> _EXERCISE DESCRIPTION_
Among the records, which lines hold the word "pwLen"? Pick them out.

————

-- ==== Sys2Proof/Syntax.lean ====
section
/-! DEFINITION. The instructions: one constructor per row of spec/opcode_table.json (R93, R100). -/

namespace Sys2Proof

/-- One command word or one stream-event word. A field that a row does not list must be 0 in its word (R94),
so it is no argument of the constructor. -/
inductive Instr where
  /-- `DERIVE` (R120), format C. -/
  | derive
  /-- `KFREAD` (R150), format C. -/
  | kfread
  /-- `OPEN ks=<ks> dir=<dir>` (R170), format C. -/
  | openSession (ks : KeySource) (dir : Direction)
  /-- `CLEAR [km] [ckey] [sess]` (R190), format C. -/
  | clear (km ckey sess : Bool)
  /-- `PUSH b` (R157), format P. -/
  | push (b : Byte)
  /-- `EOS` (R158), format P. -/
  | eos
  /-- `SRCERR c` (R159), format P. -/
  | srcerr (c : Byte)
  deriving DecidableEq, Repr

end Sys2Proof
end

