-- ==== Sys2Proof/Machine/Step.lean ====
section
/-! DEFINITION. One step of the machine: the next action of the agenda, or, when it is empty, the block's own agents
(log 1, log 2). -/

namespace Sys2Proof.Machine

/-- One atomic step of one agent (R18, R70, R77). -/
def step (s : State) : Host.Outcome State Fault Refusal :=
  match s.agenda with
  | [] => .next s.autoStep
  | a :: rest => act a { s with agenda := rest }

/-- The word of an opcode-table row put where the next step takes its instruction from: as a host write at the front of
the agenda, to the register whose format the word has (log 6, log 7). -/
def State.withFetchWord (s : State) (nbits w : Nat) : State :=
  { s with agenda := portWrite (tablePort (tableWord nbits w)) (tableWord nbits w) :: s.agenda }

end Sys2Proof.Machine
end

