/-! ## Whole commands -/

/-- R120, R135: from an idle block, with an empty agenda (the block's own agents go on in the order of log 2), `DERIVE`
completes after exactly `2·ROUNDS + 3` internal steps with `CKEY = compute(…)` of the registers at issue, `DONE` set and
everything else as it was; in every state before that the block is busy and `CKEY` is unchanged. -/
def Obligations.DeriveRunsToCompletion : Prop :=
  ∀ s : State, MachineInv s → s.busy = false → s.lengthsLegal = true → s.agenda = [] →
    ∃ t, exec .derive s = .next t ∧
      stateAfter (2 * s.rounds.toNat + 3) t =
        some { s with
          bus := .ok, done := true
          ckey := compute Config.primitives s.password s.keyFile s.mseed s.tseed s.rounds.toNat } ∧
      ∀ k, k < 2 * s.rounds.toNat + 3 → ∃ u, stateAfter k t = some u ∧ u.busy = true ∧ u.ckey = s.ckey

/-- R135, R125: under ANY order of the agents' steps, the step that ends a `DERIVE` (other than reset) leaves
`CKEY = compute(…)` of the registers, `DONE` set, no error, everything else but the datapath as it was. -/
def Obligations.EveryScheduleDerivesTheSameKey : Prop :=
  ∀ s t : State, MachineInv s → DerivationInv s → s.op = .derive → step s = .next t → t.op ≠ .derive →
    (∃ rest, s.agenda = .reset :: rest) ∨
    t = { s with
      agenda := s.agenda.tail, done := true, busy := false, op := .none, phase := .idle, keyTmp := zero32
      ckey := compute Config.primitives s.password s.keyFile s.mseed s.tseed s.rounds.toNat }

/-- R135, R273 (that a turn with no enabled step passes is the model's choice, log 1): under weak fairness `DERIVE` always
completes: any agenda made of at least `2·ROUNDS + 3` stretches, in each of which the sequencer and both lanes get a turn,
in whatever order, runs it to completion with the same key. -/
def Obligations.DeriveCompletesUnderEveryFairSchedule : Prop :=
  ∀ (s : State) (rounds : List (List Action)),
    MachineInv s → s.busy = false → s.lengthsLegal = true →
    2 * s.rounds.toNat + 3 ≤ rounds.length → (∀ l ∈ rounds, fairRound l) →
    ∃ t, exec .derive s = .next t ∧
      stateAfter rounds.flatten.length { t with agenda := rounds.flatten } =
        some { s with
          agenda := [], bus := .ok, done := true
          ckey := compute Config.primitives s.password s.keyFile s.mseed s.tseed s.rounds.toNat }

/-- R150, R162: if the host pushes the events of a finished stream `(bs, e)` in order, `KFREAD` completes one step after
the last with the outcome of `normalize`: `KFH` and `KF_LEN` written and `DONE` set, or `E_IO` recorded and nothing
written. -/
def Obligations.KfreadOfAFinishedStreamNormalizesIt : Prop :=
  ∀ (s : State) (bs : Bytes) (e : KfEnd), MachineInv s → s.busy = false → e ≠ .none →
    ∃ t, exec .kfread s = .next t ∧
      stateAfter (bs.length + 2) { t with agenda := streamActions bs e } =
        some (match normalize Config.primitives bs e with
          | .ok h => { s with agenda := [], bus := .ok, done := true, kfh := h, kfLen := 32 }
          | .error c => { s with
              agenda := [], bus := .ok, done := false, err := true
              errcode := if s.err then s.errcode else BitVec.ofNat 32 (c.toNat * 256 + 0x03) })

/-- R265: an open key-file stream ends only with `EOS`, `SRCERR` or reset; until then the block stays busy. -/
def Obligations.KfreadStaysBusyUntilItsStreamEnds : Prop :=
  ∀ s t : State, MachineInv s → s.phase = .kfStream → step s = .next t →
    (t.phase = .kfStream ∧ t.op = .kfread ∧ t.busy = true) ∨
    (∃ rest, s.agenda = .reset :: rest) ∨
    (∃ w rest, s.agenda = .host (.write 0x01C 4 w) :: rest ∧
      (decode .kfPush w = .instr .eos ∨ ∃ c, decode .kfPush w = .instr (.srcerr c)))

/-- R170, R173, R174: `OPEN ks=1` closes any earlier session at issue and completes in one internal step: a recognised
identifier opens a session with member 0, `CKEY`, `IV` and the direction; any other records `E_UNSUPPORTED` with
`INFO = CID` and leaves no session. `CKEY` and all else unchanged. -/
def Obligations.OpenWithSuppliedKeyRunsToCompletion : Prop :=
  ∀ (s : State) (dir : Direction), MachineInv s → s.busy = false → s.agenda = [] →
    ∃ t, exec (.openSession .supplied dir) s = .next t ∧ t.sess = ⟨false, 0, zero32, zero16, .encrypt⟩ ∧
      stateAfter 1 t =
        some (if s.cid = 0x00 ∨ s.cid = 0x01 then
            { s with bus := .ok, done := true, sess := ⟨true, 0, s.ckey, s.iv, dir⟩ }
          else
            { s with
              bus := .ok, done := false, sess := ⟨false, 0, zero32, zero16, .encrypt⟩, err := true
              errcode := if s.err then s.errcode else BitVec.ofNat 32 (s.cid.toNat * 256 + 0x01) })

/-- R170, R173 to R175: `OPEN ks=0` derives the key (the block's own agents in the order of log 2), writes it to `CKEY`
whether or not the identifier is recognised, and then selects, in `2·ROUNDS + 4` internal steps. -/
def Obligations.OpenWithDerivedKeyRunsToCompletion : Prop :=
  ∀ (s : State) (dir : Direction), MachineInv s → s.busy = false → s.lengthsLegal = true → s.agenda = [] →
    ∃ t, exec (.openSession .derived dir) s = .next t ∧ t.sess = ⟨false, 0, zero32, zero16, .encrypt⟩ ∧
      ∀ key, key = compute Config.primitives s.password s.keyFile s.mseed s.tseed s.rounds.toNat →
        stateAfter (2 * s.rounds.toNat + 4) t =
          some (if s.cid = 0x00 ∨ s.cid = 0x01 then
              { s with bus := .ok, done := true, ckey := key, sess := ⟨true, 0, key, s.iv, dir⟩ }
            else
              { s with
                bus := .ok, done := false, ckey := key, sess := ⟨false, 0, zero32, zero16, .encrypt⟩, err := true
                errcode := if s.err then s.errcode else BitVec.ofNat 32 (s.cid.toNat * 256 + 0x01) })

/-- R176: `OPEN ks=0`, and `DERIVE` followed by `OPEN ks=1`, end in the same state. The three runs take the block's own agents
in the model's order (log 2). -/
def Obligations.OpenDerivedEqualsDeriveThenOpenSupplied : Prop :=
  ∀ (s : State) (dir : Direction), MachineInv s → s.busy = false → s.lengthsLegal = true → s.agenda = [] →
    ∃ t u u' v w, exec (.openSession .derived dir) s = .next t ∧ exec .derive s = .next u ∧
      stateAfter (2 * s.rounds.toNat + 3) u = some u' ∧ exec (.openSession .supplied dir) u' = .next v ∧
      stateAfter (2 * s.rounds.toNat + 4) t = some w ∧ stateAfter 1 v = some w

/-- R190, R191, R192: `CLEAR`, word `0x004 + 0x400·km + 0x800·ckey + 0x1000·sess`, completes in one internal step; each
mask bit zeroes exactly its registers (`CLR_KM` all of `PW`, not only the first `PW_LEN` bytes) and nothing else changes
but `DONE`. -/
def Obligations.ClearZeroesExactlyWhatItsMaskNames : Prop :=
  (∀ km ckey sess : Bool,
    encode (.clear km ckey sess) = BitVec.ofNat 32 (0x004 + 0x400 * km.toNat + 0x800 * ckey.toNat + 0x1000 * sess.toNat) ∧
    decode .cmd (encode (.clear km ckey sess)) = .instr (.clear km ckey sess)) ∧
  ∀ (s : State) (km ckey sess : Bool), MachineInv s → s.busy = false → s.agenda = [] →
    ∃ t u, exec (.clear km ckey sess) s = .next t ∧ stateAfter 1 t = some u ∧
      (∀ i, u.readByte .pw i = if km then 0 else s.readByte .pw i) ∧
      u = { s with
        bus := .ok, done := true, pw := u.pw
        pwLen := if km then 0 else s.pwLen
        kfLen := if km then 0 else s.kfLen
        kfh := if km then zero32 else s.kfh
        ckey := if ckey then zero32 else s.ckey
        sess := if sess then ⟨false, 0, zero32, zero16, .encrypt⟩ else s.sess }

/-- R135, R273: every enabled internal step lowers the number of internal steps still to come by exactly one; host
accesses and codec errors leave it alone while a command is in flight; and a command in flight always has an internal
step enabled, but for a `KFREAD` that awaits its stream. -/
def Obligations.InternalStepsCountDownToCompletion : Prop :=
  (∀ (s t : State) (a : Action), MachineInv s → s.internalStep a = some t → t.internalWork + 1 = s.internalWork) ∧
  (∀ (s t : State) (a : Action), MachineInv s → s.busy = true → a.internal = false → a ≠ .reset → act a s = .next t →
    t.internalWork = s.internalWork) ∧
  (∀ s : State, MachineInv s → s.busy = true → s.phase ≠ .kfStream → ∃ a t, s.internalStep a = some t)

/-! ## Invariants -/

/-- The invariants hold after reset (R33, R36, R40, R46, R48). -/
def Obligations.ResetMeetsTheInvariants : Prop :=
  MachineInv State.reset ∧ DerivationInv State.reset

/-- R33, R36, R40 to R46: every step, of any agent in any order, keeps the invariants. -/
def Obligations.StepKeepsTheInvariants : Prop :=
  ∀ s t : State, MachineInv s → step s = .next t → MachineInv t

/-- R131 to R134: every step, of any agent in any order, keeps the invariant of a derivation in flight: each lane holds
`stretch` of its half by the rounds it has done, and after the join `KEYTMP` is the derived key. -/
def Obligations.StepKeepsTheDerivationInvariant : Prop :=
  ∀ s t : State, MachineInv s → DerivationInv s → step s = .next t → DerivationInv t

/-- R46: between commands every hidden register is zero, so the whole state is the bus-visible registers plus the session
latches; and a step that ends a command in flight leaves it so. -/
def Obligations.HiddenStateIsDeadOutsideACommand : Prop :=
  (∀ s : State, MachineInv s → s.busy = false →
    s.op = .none ∧ s.phase = .idle ∧ s.baseBuf = zero32 ∧ (∀ j : LaneId, s.laneCnt[j] = 0) ∧ s.keyTmp = zero32 ∧
    s.kfAll = [] ∧ s.kfEnd = .none ∧ s.cKs = .derived ∧ s.cDir = .encrypt ∧ s.cClr = ⟨false, false, false⟩) ∧
  (∀ s t : State, MachineInv s → step s = .next t → s.busy = true → t.busy = false →
    t.baseBuf = zero32 ∧ t.keyTmp = zero32 ∧ t.kfAll = [] ∧ t.kfEnd = .none ∧ t.cKs = .derived ∧ t.cDir = .encrypt ∧
    t.cClr = ⟨false, false, false⟩ ∧ ∀ j : LaneId, t.laneCnt[j] = 0)
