-- ==== Sys2Proof/Laws/Lane.lean ====
section
/-! SUPPORT. Everything a lane step does (R131): the lane's own half and counter, and nothing else. -/

namespace Sys2Proof.Machine

/-- The frame of a lane step: only `BASEBUF` and the counters move. -/
theorem laneEncStep_frame (s : State) (j : LaneId) :
    s.laneEncStep j =
      { s with baseBuf := (s.laneEncStep j).baseBuf, laneCnt := (s.laneEncStep j).laneCnt } := by
  simp only [State.laneEncStep]

@[simp] theorem laneEncStep_op (s : State) (j : LaneId) : (s.laneEncStep j).op = s.op := by
  simp only [State.laneEncStep]

@[simp] theorem laneEncStep_phase (s : State) (j : LaneId) : (s.laneEncStep j).phase = s.phase := by
  simp only [State.laneEncStep]

@[simp] theorem laneEncStep_rounds (s : State) (j : LaneId) : (s.laneEncStep j).rounds = s.rounds := by
  simp only [State.laneEncStep]

@[simp] theorem laneEncStep_tseed (s : State) (j : LaneId) : (s.laneEncStep j).tseed = s.tseed := by
  simp only [State.laneEncStep]

@[simp] theorem laneEncStep_agenda (s : State) (j : LaneId) : (s.laneEncStep j).agenda = s.agenda := by
  simp only [State.laneEncStep]

/-- The base of the key material depends on `PW`, `KM_LEN` and `KFH` alone (R120, R121). -/
theorem baseOfKeyMaterial_congr {s t : State} (h1 : t.pw = s.pw) (h2 : t.pwLen = s.pwLen) (h3 : t.kfLen = s.kfLen)
    (h4 : t.kfh = s.kfh) : t.baseOfKeyMaterial = s.baseOfKeyMaterial := by
  unfold State.baseOfKeyMaterial State.password State.keyFile
  rw [h1, h2, h3, h4]

/-- The derived key depends on six registers alone (R120). -/
theorem derivedKey_congr {s t : State} (h1 : t.pw = s.pw) (h2 : t.pwLen = s.pwLen) (h3 : t.kfLen = s.kfLen)
    (h4 : t.kfh = s.kfh) (h5 : t.mseed = s.mseed) (h6 : t.tseed = s.tseed) (h7 : t.rounds = s.rounds) :
    t.derivedKey = s.derivedKey := by
  unfold State.derivedKey State.password State.keyFile
  rw [h1, h2, h3, h4, h5, h6, h7]

@[simp] theorem laneEncStep_baseOfKeyMaterial (s : State) (j : LaneId) :
    (s.laneEncStep j).baseOfKeyMaterial = s.baseOfKeyMaterial := by
  apply baseOfKeyMaterial_congr <;> simp only [State.laneEncStep]

@[simp] theorem laneEncStep_derivedKey (s : State) (j : LaneId) : (s.laneEncStep j).derivedKey = s.derivedKey := by
  apply derivedKey_congr <;> simp only [State.laneEncStep]

/-- The lane's own block. -/
theorem laneBlk_laneEncStep_same (s : State) (j : LaneId) :
    (s.laneEncStep j).laneBlk j = Config.primitives.stretchEnc s.tseed (s.laneBlk j) :=
  half_setHalf_same _ _ _

/-- The other lane's block. -/
theorem laneBlk_laneEncStep_other (s : State) (j k : LaneId) (h : k ≠ j) :
    (s.laneEncStep j).laneBlk k = s.laneBlk k :=
  half_setHalf_other _ _ _ _ h

/-- The lane's own counter. -/
theorem laneCnt_laneEncStep_same (s : State) (j : LaneId) : (s.laneEncStep j).laneCnt[j] = s.laneCnt[j] - 1 := by
  simp only [State.laneEncStep, Fin.getElem_fin, Vector.getElem_set_self]

/-- The other lane's counter. -/
theorem laneCnt_laneEncStep_other (s : State) (j k : LaneId) (h : k ≠ j) :
    (s.laneEncStep j).laneCnt[k] = s.laneCnt[k] := by
  have hjk : j.val ≠ k.val := fun e => h (Fin.ext e.symm)
  simp only [State.laneEncStep, Fin.getElem_fin]
  exact Vector.getElem_set_ne _ _ hjk

/-- An enabled lane owes one application less after its step (R131, R136). -/
theorem laneCnt_laneEncStep_toNat (s : State) (j : LaneId) (h : s.laneCnt[j] ≠ 0) :
    (s.laneEncStep j).laneCnt[j].toNat + 1 = s.laneCnt[j].toNat := by
  rw [laneCnt_laneEncStep_same]
  have h0 : s.laneCnt[j].toNat ≠ 0 := fun e => h (BitVec.eq_of_toNat_eq e)
  have hl := s.laneCnt[j].isLt
  rw [BitVec.toNat_sub]
  generalize s.laneCnt[j].toNat = x at *
  simp
  omega

end Sys2Proof.Machine
end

————

> _EXERCISE RESPONSE_
        pwLen := if km then 0 else s.pwLen
theorem baseOfKeyMaterial_congr {s t : State} (h1 : t.pw = s.pw) (h2 : t.pwLen = s.pwLen) (h3 : t.kfLen = s.kfLen)
theorem derivedKey_congr {s t : State} (h1 : t.pw = s.pw) (h2 : t.pwLen = s.pwLen) (h3 : t.kfLen = s.kfLen)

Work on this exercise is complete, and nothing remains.